Analysts running large metadata crawls (e.g., full BigQuery ingestion) cause CPU/RAM spikes on GMS and Kafka backlogs.

Mitigations:

  • GKE Cluster Autoscaler adds workload nodes when pods need more resources.
  • Kafka consumer lag alerts fire before the backlog becomes critical.
  • Document: run large crawls during off-hours.
  • DataHub supports staged ingestion (process N tables per run); configure crawls accordingly.

# Data persistence and corruption

If OpenSearch indices or Kafka topics are corrupted during a node upgrade, metadata discovery breaks.

Mitigations:

  • OpenSearch: daily GCS snapshots. Restore procedure in Operations.
  • Kafka: topics are recoverable by re-ingesting from DataHub's metadata sources (Cloud SQL is the durable store; Kafka is the event bus). Re-ingest procedure in Operations.
  • Cloud SQL: automated backups + PITR.
  • PDBs prevent multiple replicas from being evicted simultaneously during upgrades.

# Version drift

DataHub releases frequently. Upgrading versions often involves metadata migrations that can take hours or fail.

Mitigations:

  • Never upgrade prod directly. Always upgrade dev first.
  • Run DataHub's built-in migration preflight script (datahub docker quickstart has a migration check; the Helm chart's upgrade hooks run migrations automatically, but test on dev first).
  • Pin the DataHub Helm chart version in terraform.tfvars. Version bumps are explicit PRs.
  • Upgrade procedure documented in Operations.

# The "connector trap"

Users will request fixes to Looker, dbt, or BigQuery ingestion connectors. This is data engineering work, not infrastructure.

Mitigations:

  • Clear ownership boundary: infrastructure team owns the DataHub platform (deployment, scaling, upgrades). Data engineering team owns ingestion recipes (connector config, scheduling, troubleshooting).
  • Ingestion recipes live in the DAGs repo, not in ume-data-infra.
  • The datahub-platform agent is scoped to Helm values and platform config; it does not touch ingestion recipes.

# Ingestion Recipes (Reference)

Ingestion recipes run as Airflow DAGs (in the DAGs repo, not in ume-data-infra).

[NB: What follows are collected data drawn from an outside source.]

@[simp] theorem readGroup_frame (g : Nat) (b : Bool) (s : State) :
    (readGroup g b s).device = s.device ∧ (readGroup g b s).time = s.time ∧ (readGroup g b s).station = s.station ∧
    (readGroup g b s).readBuffer = s.readBuffer ∧ (readGroup g b s).serial = s.serial ∧
    (readGroup g b s).image = s.image ∧ (readGroup g b s).zeroizeLatch = s.zeroizeLatch ∧
    (readGroup g b s).assocs = s.assocs ∧ (readGroup g b s).keys = s.keys ∧ (readGroup g b s).segMap = s.segMap ∧
    (readGroup g b s).bus = s.bus ∧ (readGroup g b s).buf = s.buf ∧ (readGroup g b s).disp = s.disp ∧
    (readGroup g b s).lanes = s.lanes ∧ (readGroup g b s).campus = s.campus ∧ (readGroup g b s).rack = s.rack ∧
    (readGroup g b s).rackRx = s.rackRx ∧ (readGroup g b s).campusRx = s.campusRx ∧
    (readGroup g b s).engine = s.engine ∧ (readGroup g b s).status.notices = s.status.notices ∧
    (readGroup g b s).status.heldZeroized = s.status.heldZeroized ∧
    (readGroup g b s).status.replies = s.status.replies ∧ (readGroup g b s).status.offered = s.status.offered ∧
    (readGroup g b s).status.lastOffered = s.status.lastOffered ∧ (readGroup g b s).freeIndex = s.freeIndex ∧
    (readGroup g b s).pending = s.pending := by
  simp [readGroup]

@[simp] theorem leaveHead_frame (s : State) :
    (leaveHead s).device = s.device ∧ (leaveHead s).time = s.time ∧ (leaveHead s).station = s.station ∧
    (leaveHead s).readBuffer = s.readBuffer ∧ (leaveHead s).serial = s.serial ∧ (leaveHead s).image = s.image ∧
    (leaveHead s).zeroizeLatch = s.zeroizeLatch ∧ (leaveHead s).assocs = s.assocs ∧ (leaveHead s).keys = s.keys ∧
    (leaveHead s).segMap = s.segMap ∧ (leaveHead s).bus = s.bus ∧ (leaveHead s).buf = s.buf ∧
    (leaveHead s).disp = s.disp ∧ (leaveHead s).lanes = s.lanes ∧ (leaveHead s).campus = s.campus ∧
    (leaveHead s).rack = s.rack ∧ (leaveHead s).rackRx = s.rackRx ∧ (leaveHead s).campusRx = s.campusRx ∧
    (leaveHead s).engine.commandKey = s.engine.commandKey ∧ (leaveHead s).engine.wrapKey = s.engine.wrapKey ∧
    (leaveHead s).engine.unwrapStore = s.engine.unwrapStore ∧ (leaveHead s).engine.scan = s.engine.scan ∧
    (leaveHead s).engine.written = s.engine.written ∧ (leaveHead s).status = s.status ∧
    (leaveHead s).counters = s.counters ∧ (leaveHead s).freeIndex = s.freeIndex ∧ (leaveHead s).pending = s.pending := by
  simp [leaveHead]

@[simp] theorem placeReply_frame (d : List Byte) (o : CommandOutcome) :
    (placeReply d o).device = o.state.device ∧ (placeReply d o).time = o.state.time ∧
    (placeReply d o).station = o.state.station ∧ (placeReply d o).readBuffer = o.state.readBuffer ∧
    (placeReply d o).serial = o.state.serial ∧ (placeReply d o).image = o.state.image ∧
    (placeReply d o).zeroizeLatch = o.state.zeroizeLatch ∧ (placeReply d o).assocs = o.state.assocs ∧
    (placeReply d o).keys = o.state.keys ∧ (placeReply d o).segMap = o.state.segMap ∧
    (placeReply d o).bus = o.state.bus ∧ (placeReply d o).buf = o.state.buf ∧ (placeReply d o).disp = o.state.disp ∧
    (placeReply d o).lanes = o.state.lanes ∧ (placeReply d o).campus = o.state.campus ∧
    (placeReply d o).rack = o.state.rack ∧ (placeReply d o).rackRx = o.state.rackRx ∧
    (placeReply d o).campusRx = o.state.campusRx ∧ (placeReply d o).engine.commandKey = o.state.engine.commandKey ∧
    (placeReply d o).engine.wrapKey = o.state.engine.wrapKey ∧
    (placeReply d o).engine.unwrapStore = o.state.engine.unwrapStore ∧
    (placeReply d o).engine.scan = o.state.engine.scan ∧ (placeReply d o).engine.written = o.state.engine.written ∧
    (placeReply d o).status.notices = o.state.status.notices ∧
    (placeReply d o).status.heldZeroized = o.state.status.heldZeroized ∧
    (placeReply d o).status.offered = o.state.status.offered ∧
    (placeReply d o).status.lastOffered = o.state.status.lastOffered ∧
    (placeReply d o).status.alert = o.state.status.alert ∧ (placeReply d o).counters = o.state.counters ∧
    (placeReply d o).freeIndex = o.state.freeIndex ∧ (placeReply d o).pending = o.state.pending := by
  simp [placeReply]

@[simp] theorem setUnwrapStore_frame (k : BitVec 256) (s : State) :
    (setUnwrapStore k s).device = s.device ∧ (setUnwrapStore k s).time = s.time ∧
    (setUnwrapStore k s).station = s.station ∧ (setUnwrapStore k s).readBuffer = s.readBuffer ∧
    (setUnwrapStore k s).serial = s.serial ∧ (setUnwrapStore k s).image = s.image ∧
    (setUnwrapStore k s).zeroizeLatch = s.zeroizeLatch ∧ (setUnwrapStore k s).assocs = s.assocs ∧
    (setUnwrapStore k s).keys = s.keys ∧ (setUnwrapStore k s).segMap = s.segMap ∧ (setUnwrapStore k s).bus = s.bus ∧
    (setUnwrapStore k s).buf = s.buf ∧ (setUnwrapStore k s).disp = s.disp ∧ (setUnwrapStore k s).lanes = s.lanes ∧
    (setUnwrapStore k s).campus = s.campus ∧ (setUnwrapStore k s).rack = s.rack ∧
    (setUnwrapStore k s).rackRx = s.rackRx ∧ (setUnwrapStore k s).campusRx = s.campusRx ∧
    (setUnwrapStore k s).engine.input = s.engine.input ∧ (setUnwrapStore k s).engine.state = s.engine.state ∧
    (setUnwrapStore k s).engine.commandKey = s.engine.commandKey ∧
    (setUnwrapStore k s).engine.wrapKey = s.engine.wrapKey ∧ (setUnwrapStore k s).engine.scan = s.engine.scan ∧
    (setUnwrapStore k s).engine.written = s.engine.written ∧ (setUnwrapStore k s).status = s.status ∧
    (setUnwrapStore k s).counters = s.counters ∧ (setUnwrapStore k s).freeIndex = s.freeIndex ∧
    (setUnwrapStore k s).pending = s.pending := by
  simp [setUnwrapStore]

end Sys2Proof.Machine
end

Wave-1 delivers three recipes:

Recipe Source Frequency
BigQuery metadata BigQuery datasets + tables + column descriptions Daily
Airflow DAGs Airflow REST API Daily
dbt manifests dbt manifest.json + run_results.json After each dbt run

Each recipe is an Airflow DAG that invokes datahub ingest (DataHub's CLI) with a YAML recipe file. The DataHub CLI is included in the custom Airflow image.